Your task is to transcribe the entries below exactly, from their first line down to the line containing "3 ∧ b = 0xA5#8", and to stop there.

── Exercise data ──

/-- The message lengths of R60: 2, 3, 6, 9, 78, 34, 22 and 18 bytes, and the first byte of each format. -/
def Obligations.MessageFormatsOfR60 : Prop :=
  ∀ (c : CfgConst) (i : Instr) (sl : Slot), i.wellFormed c = true → slotOf i = some sl →
    ∃ n b, (encode i).length = n ∧ (encode i).head? = some b ∧
      match i with
      | .initM1 | .autocenterOnM1 _ | .autocenterOffM1 _ | .autocenterOffM4 _ => n = 2 ∧ b = 0xC5#8
      | .playM1 _ | .stopM1 _ | .autocenterOffM2 _ => n = 3 ∧ b = 0xB5#8
      | .autocenterOffM3 _ _ => n = 3 ∧ b = 0xA5#8
      | .modifyM1 _ _ _ => n = 6 ∧ b = 0xB5#8
      | .initM2 => n = 9 ∧ b = 0xF0#8
      | .initM3 _ => n = 78 ∧ b = c.initMsg3 0
      | .effectSpring _ | .effectDamper _ | .effectInertia _ => n = 22 ∧ b = 0xF0#8
      | .effectFriction _ => n = 18 ∧ b = 0xF0#8
      | _ => n = 34 ∧ b = 0xF0#8

/-- 7-bit safety (R75): in every message but INIT message 3, exactly the bytes R75 lists have bit 7 set.
The spec marks R75 as its own inference ('[derived: from rules R61 to R74]'). -/
def Obligations.MessagesAreSevenBitSafe : Prop :=
  ∀ (i : Instr) (sl : Slot), slotOf i = some sl → sl ≠ .initM3 →
    ∀ (k : Nat) (hk : k < (encode i).length),
      (128 ≤ ((encode i)[k]).toNat ↔
        k = 0 ∨ (sl = .modifyM1 ∧ k = 3) ∨
        ((sl = .initM2 ∨ sl = .effectM1) ∧ k + 1 = (encode i).length))

/-! ### Reset, the command port and the host's other ports -/

/-- What reset leaves (R34), for every entry of the table that has a value. -/
def Obligations.ResetLeavesTheTableOfR34 : Prop :=
  State.reset.phase = .idle ∧ State.reset.busy = false ∧ State.reset.cmdReady = true ∧
  State.reset.strict = false ∧ State.reset.err = codeOk ∧ State.reset.mi = 0#3 ∧ State.reset.bi = 0#7 ∧
  State.reset.flen = 0#7 ∧ State.reset.acc = 0#7 ∧ State.reset.dpend = false ∧
  State.reset.tx = none ∧ State.reset.dly = none ∧ State.reset.done = none

/-- Reset in any state, a running command included (R155): the request is dropped, no `done`, `STATUS.err`
is 0, PWENC idle with R34's values; what the sink and the host were given stays. Reset is the spec's own
decision D16; the host's and the sink's side as fields is the model's choice (log 2), one host action a
step too. -/
def Obligations.ResetAbandonsTheCommand : Prop :=
  ∀ (s : State) (rest : List HostAction), s.actions = .reset :: rest →
    ∃ t, step s = .next t ∧ t.tx = none ∧ t.dly = none ∧ t.done = none ∧ t.err = 0#3 ∧
      t.phase = .idle ∧ t.strict = false ∧ t.mi = 0#3 ∧ t.bi = 0#7 ∧ t.flen = 0#7 ∧ t.acc = 0#7 ∧
      t.dpend = false ∧ t.wire = s.wire ∧ t.trace = s.trace ∧ t.codes = s.codes ∧ t.reads = s.reads ∧
      t.answers = s.answers ∧ t.actions = rest

/-- With no command offered PWENC does nothing in `IDLE` (R152, R154): only the `done` pulse ends, whether the
host has no action to come or lets an instant pass. Reset and idling are the spec's own decision D16; host
actions are the model's choice (log 2). -/
def Obligations.IdleWaitsForACommand : Prop :=
  (∀ s : State, s.phase = .idle → s.actions = [] → step s = .next { s with done := none }) ∧
  ∀ (s : State) (rest : List HostAction), s.phase = .idle → s.actions = .pass :: rest →
    step s = .next { s with done := none, actions := rest }

/-- A step runs the decoded instruction. In `IDLE` with a command on the port: the instruction of its `op`
word, on the state with the operands latched, `phase` = `RUN` and the command taken off the port. In `RUN`:
the message the buffer holds at the sequencer's place, whether the host offers a command, offers nothing,
or lets an instant pass; the `done` pulse ends first. What one step is, is the model's choice (logs 2 and
6). -/
def Obligations.StepRunsTheDecodedInstruction : Prop :=
  (∀ (s : State) (o : Opr) (rest : List HostAction), s.phase = .idle → s.actions = .command o :: rest →
    step s = exec (decodeOp o.op) { s with done := none, actions := rest, opr := o, phase := .run }) ∧
  (∀ (s : State) (i : Instr) (sl : Slot), s.phase = .run →
    (s.actions = [] ∨ ∃ o rest, s.actions = .command o :: rest) →
    s.slot = some sl → decode Config.cfg (some sl) s.frame = some i →
    step s = exec i { s with done := none }) ∧
  (∀ (s : State) (i : Instr) (sl : Slot) (rest : List HostAction), s.phase = .run →
    s.actions = .pass :: rest → s.slot = some sl → decode Config.cfg (some sl) s.frame = some i →
    step s = exec i { s with done := none, actions := rest })

/-- A command offered while PWENC runs is not accepted (R26, R53, R162): it stays on the port, and the
operand registers and `CFG.strict` keep their values. The command port is the spec's own decision D19, D20;
one host action a step is the model's choice (log 2). -/
def Obligations.BusyLeavesTheCommandOnThePort : Prop :=
  ∀ (s t : State) (o : Opr) (rest : List HostAction), s.phase = .run → s.actions = .command o :: rest →
    step s = .next t → t.actions = s.actions ∧ t.opr = s.opr ∧ t.strict = s.strict

/-- The host's ports (R18, R20, R33), in either phase: a write of `CFG.strict` changes that register alone,
a read changes nothing and returns the register's value. The port is the spec's own decision D11, D15;
actions and reads as lists are the model's choice (log 2). -/
def Obligations.HostPortsReadAndWrite : Prop :=
  (∀ (s : State) (b : Bool) (rest : List HostAction), s.actions = .writeStrict b :: rest →
    step s = .next { s with done := none, actions := rest, strict := b }) ∧
  (∀ (s : State) (r : HostReg) (rest : List HostAction), s.actions = .read r :: rest →
    ∃ v : Code, step s = .next { s with done := none, actions := rest, reads := s.reads ++ [(r, v)] } ∧
      (r = .strict → v = if s.strict then 1#3 else 0#3) ∧ (r = .err → v = s.err) ∧
      (r = .busy → v = if s.phase = .run then 1#3 else 0#3))

/-- The configuration hazard (R163): a message of a running command does the same whatever `CFG.strict` has
become since the command was accepted. The rule is the spec's own decision D11. -/
def Obligations.RunningCommandIgnoresStrict : Prop :=
  ∀ (i : Instr) (sl : Slot) (s t : State) (b : Bool), slotOf i = some sl → exec i s = .next t →
    exec i { s with strict := b } = .next { t with strict := b }

/-! ### INIT and AUTOCENTER -/

/-- INIT (R98 to R100): the three messages with 20 ms and 57 ms between them, then `OK`; only the buffer
and what a completion sets change. -/
def Obligations.InitSendsTheHandshake : Prop :=
  ∀ s : State, s.fbuf.wf = true → s.AtStart → s.SinkAccepts 91 →
    ∃ t, exec .init s = .next t ∧
      Completes s
        [.wr [0xC5#8, 0x01#8], .dly 20#7,
         .wr [0xF0#8, 0x00#8, 0x01#8, 0x0A#8, 0x01#8, 0x10#8, 0x05#8, 0x6B#8, 0xF7#8], .dly 57#7,
         .wr (initMsg3 Config.cfg)] codeOk t ∧
      (initMsg3 Config.cfg).length = 78 ∧ t.acc = s.acc ∧ Holds s (initMsg3 Config.cfg) t

/-- AUTOCENTER with `enabled` = 1 (R101): its one message, then `OK`. That the buffer above the message
keeps its bytes is the model's choice (log 4; R38 leaves them unspecified). -/
def Obligations.AutocenterOnSendsOneMessage : Prop :=
  ∀ s : State, s.fbuf.wf = true → s.AtStart → s.opr.enabled = true → s.SinkAccepts 2 →
    ∃ t, exec .autocenter s = .next t ∧ Completes s [.wr [0xC5#8, Config.cfg.acOnMode]] codeOk t ∧
      t.acc = s.acc ∧ Holds s [0xC5#8, Config.cfg.acOnMode] t

/-- AUTOCENTER with `enabled` = 0 (R102, R104): four messages, 70 ms between the first and the second, no
other delay, then `OK`; the last mode byte differs from the first. That the buffer's indices from 3 up keep
their bytes is the model's choice (log 4; R38 leaves those at and above `flen` unspecified). -/
def Obligations.AutocenterOffSendsFourMessages : Prop :=
  Config.cfg.acOffMode ≠ Config.cfg.acOnMode ∧
  ∀ s : State, s.fbuf.wf = true → s.AtStart → s.opr.enabled = false → s.SinkAccepts 11 →
    ∃ t, exec .autocenter s = .next t ∧
      Completes s
        [.wr [0xC5#8, Config.cfg.acOnMode], .dly 70#7, .wr [0xB5#8, Config.cfg.acReg, 0x7F#8],
         .wr [0xA5#8, Config.cfg.acRwB1, Config.cfg.acRwB2], .wr [0xC5#8, Config.cfg.acOffMode]] codeOk t ∧
      t.acc = s.acc ∧ t.frame = [0xC5#8, Config.cfg.acOffMode] ∧
      ∀ a, 3 ≤ a → t.fbuf.read a = s.fbuf.read a

/-- The messages of INIT, one by one (R98, R99): message 1 and 20 ms, then message 2 is in the buffer;
message 2 and 57 ms, then message 3 is; message 3, then `OK`. Message rows as instructions of their own are
the model's choice (log 6). That the buffer above the messages keeps its bytes is the model's choice (log
4; R38 leaves them unspecified). -/
def Obligations.InitMessagesAdvance : Prop :=
  ∀ s : State, s.fbuf.wf = true → s.AtStart →
    (s.SinkAccepts 3 → ∃ t, exec .initM1 s = .next t ∧
      Advances s [.wr [0xC5#8, 0x01#8], .dly 20#7] t ∧
      t.frame = [0xF0#8, 0x00#8, 0x01#8, 0x0A#8, 0x01#8, 0x10#8, 0x05#8, 0x6B#8, 0xF7#8] ∧
      ∀ a, 9 ≤ a → t.fbuf.read a = s.fbuf.read a) ∧
    (s.SinkAccepts 10 → ∃ t, exec .initM2 s = .next t ∧
      Advances s [.wr [0xF0#8, 0x00#8, 0x01#8, 0x0A#8, 0x01#8, 0x10#8, 0x05#8, 0x6B#8, 0xF7#8], .dly 57#7] t ∧
      Holds s (initMsg3 Config.cfg) t) ∧
    (∀ z : List Byte, z.length = 78 → s.SinkAccepts 78 → ∃ t, exec (.initM3 z) s = .next t ∧
      Completes s [.wr z] codeOk t ∧ t.acc = s.acc ∧ Holds s z t)

/-- The messages of AUTOCENTER, one by one (R101, R102), with every value of their fields. Message rows as
instructions of their own are the model's choice (log 6). That the buffer above the messages keeps its
bytes is the model's choice (log 4; R38 leaves them unspecified). -/
def Obligations.AutocenterMessagesAdvance : Prop :=
  ∀ s : State, s.fbuf.wf = true → s.AtStart → ∀ x y : Septet,
    (s.SinkAccepts 2 → ∃ t, exec (.autocenterOnM1 x) s = .next t ∧
      Completes s [.wr [0xC5#8, x.setWidth 8]] codeOk t ∧ t.acc = s.acc ∧ Holds s [0xC5#8, x.setWidth 8] t) ∧
    (s.SinkAccepts 3 → ∃ t, exec (.autocenterOffM1 x) s = .next t ∧
      Advances s [.wr [0xC5#8, x.setWidth 8], .dly 70#7] t ∧ Holds s [0xB5#8, Config.cfg.acReg, 0x7F#8] t) ∧
    (s.SinkAccepts 3 → ∃ t, exec (.autocenterOffM2 x) s = .next t ∧
      Advances s [.wr [0xB5#8, x.setWidth 8, 0x7F#8]] t ∧
      Holds s [0xA5#8, Config.cfg.acRwB1, Config.cfg.acRwB2] t) ∧
    (s.SinkAccepts 3 → ∃ t, exec (.autocenterOffM3 x y) s = .next t ∧
      Advances s [.wr [0xA5#8, x.setWidth 8, y.setWidth 8]] t ∧
      t.frame = [0xC5#8, Config.cfg.acOffMode] ∧ ∀ a, 3 ≤ a → t.fbuf.read a = s.fbuf.read a) ∧
    (s.SinkAccepts 2 → ∃ t, exec (.autocenterOffM4 x) s = .next t ∧
      Completes s [.wr [0xC5#8, x.setWidth 8]] codeOk t ∧ t.acc = s.acc ∧ Holds s [0xC5#8, x.setWidth 8] t)
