-- ==== Sys2Proof/Tests/Slice0.lean ====
section
/-! SUPPORT. Tests: ill-formed terms that each check refuses, words written out from the spec's encodings and what
they decode to, single commands and messages against `95_test_vectors.md` under `REFCFG`, and for each
obligation with hypotheses a state and operands that meet them. -/

namespace Sys2Proof.Tests

open Sys2Proof.Machine

/-- A state right after a command with operands `o` was accepted (R26), under a sink with the answers `as`. -/
def ready (o : Opr) (as : List SinkAnswer) : State :=
  { State.reset with opr := o, phase := .run, answers := as }

/-- What a test looks at: the events and the completion codes. -/
def seen (r : Except Fault State) : Option (List Event × List Code) :=
  match r with
  | .ok t => some (t.trace, t.codes)
  | .error _ => none

/-- The same of a meaning's answer, with the message left in the buffer. -/
def after (r : Host.Outcome State Fault Refusal) : Option (List Event × List Code × List Byte) :=
  match r with
  | .next t => some (t.trace, t.codes, t.frame)
  | _ => none

/-! ### WellFormed: each check refuses an ill-formed term -/

/-- A well-formed SINE message, E1 of `95_test_vectors.md`. -/
def sineE1 : PeriodicMsg where
  etype := 0x02#7
  unused := 0x7F#7
  duration := 500#14
  buttonMask := 0#14
  direction := 90#14
  strength := 0x7F#7
  sampleRate := 100#14
  constA := 0x10#7
  constB := 0x4E#7
  attackLevel := 0#7
  attackTime := 0#14
  fadeTime := 0#14
  fadeLevel := 0#7
  frequency := 10#14
  amplitude := 127#14
  checksum := 0x40#7

/-- A well-formed INERTIA message, E15. -/
def inertiaE15 : ConditionMsg where
  etype := 0x0F#7
  unused := 0x7F#7
  duration := 1#14
  buttonMask := 2#14
  strengthX := 3#7
  strengthY := 4#7
  offsetX := 5#14
  offsetY := 6#14
  checksum := 0x3A#7

/-- A well-formed FRICTION message, E11. -/
def frictionE11 : FrictionMsg where
  etype := 0x10#7
  unused := 0x7F#7
  duration := 300#14
  buttonMask := 0x3FFF#14
  strengthX := 0x05#7
  strengthY := 0x12#7
  checksum := 0x0B#7

theorem test_wellFormed_accepts :
    Instr.wellFormed Config.refCfg (.effectSine sineE1) = true ∧
    Instr.wellFormed Config.refCfg (.effectInertia inertiaE15) = true ∧
    Instr.wellFormed Config.refCfg (.effectFriction frictionE11) = true := by decide

theorem test_wellFormed_periodic_fields :
    Instr.wellFormed Config.refCfg (.effectSquare sineE1) = false ∧
    Instr.wellFormed Config.refCfg (.effectSine { sineE1 with unused := 0#7 }) = false ∧
    Instr.wellFormed Config.refCfg (.effectSine { sineE1 with constA := 0#7 }) = false ∧
    Instr.wellFormed Config.refCfg (.effectSine { sineE1 with constB := 0#7 }) = false ∧
    Instr.wellFormed Config.refCfg (.effectSine { sineE1 with checksum := 0x41#7 }) = false := by decide

theorem test_wellFormed_condition_fields :
    Instr.wellFormed Config.refCfg (.effectSpring inertiaE15) = false ∧
    Instr.wellFormed Config.refCfg (.effectInertia { inertiaE15 with unused := 0#7 }) = false ∧
    Instr.wellFormed Config.refCfg (.effectInertia { inertiaE15 with checksum := 0#7 }) = false := by decide

theorem test_wellFormed_friction_fields :
    Instr.wellFormed Config.refCfg (.effectFriction { frictionE11 with etype := 0#7 }) = false ∧
    Instr.wellFormed Config.refCfg (.effectFriction { frictionE11 with unused := 0#7 }) = false ∧
    Instr.wellFormed Config.refCfg (.effectFriction { frictionE11 with checksum := 0#7 }) = false := by decide

theorem test_wellFormed_handshake_fields :
    Instr.wellFormed Config.refCfg (.initM3 []) = false ∧
    Instr.wellFormed Config.refCfg (.autocenterOnM1 0x06#7) = false ∧
    Instr.wellFormed Config.refCfg (.autocenterOffM1 0x06#7) = false ∧
    Instr.wellFormed Config.refCfg (.autocenterOffM2 0x00#7) = false ∧
    Instr.wellFormed Config.refCfg (.autocenterOffM3 0x00#7 0x00#7) = false ∧
    Instr.wellFormed Config.refCfg (.autocenterOffM3 0x7F#7 0x01#7) = false ∧
    Instr.wellFormed Config.refCfg (.autocenterOffM4 0x01#7) = false := by decide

───

**Task response**
/-- The message lengths of R60: 2, 3, 6, 9, 78, 34, 22 and 18 bytes, and the first byte of each format. -/
def Obligations.MessageFormatsOfR60 : Prop :=
  ∀ (c : CfgConst) (i : Instr) (sl : Slot), i.wellFormed c = true → slotOf i = some sl →
    ∃ n b, (encode i).length = n ∧ (encode i).head? = some b ∧
      match i with
      | .initM1 | .autocenterOnM1 _ | .autocenterOffM1 _ | .autocenterOffM4 _ => n = 2 ∧ b = 0xC5#8
      | .playM1 _ | .stopM1 _ | .autocenterOffM2 _ => n = 3 ∧ b = 0xB5#8
      | .autocenterOffM3 _ _ => n = 3 ∧ b = 0xA5#8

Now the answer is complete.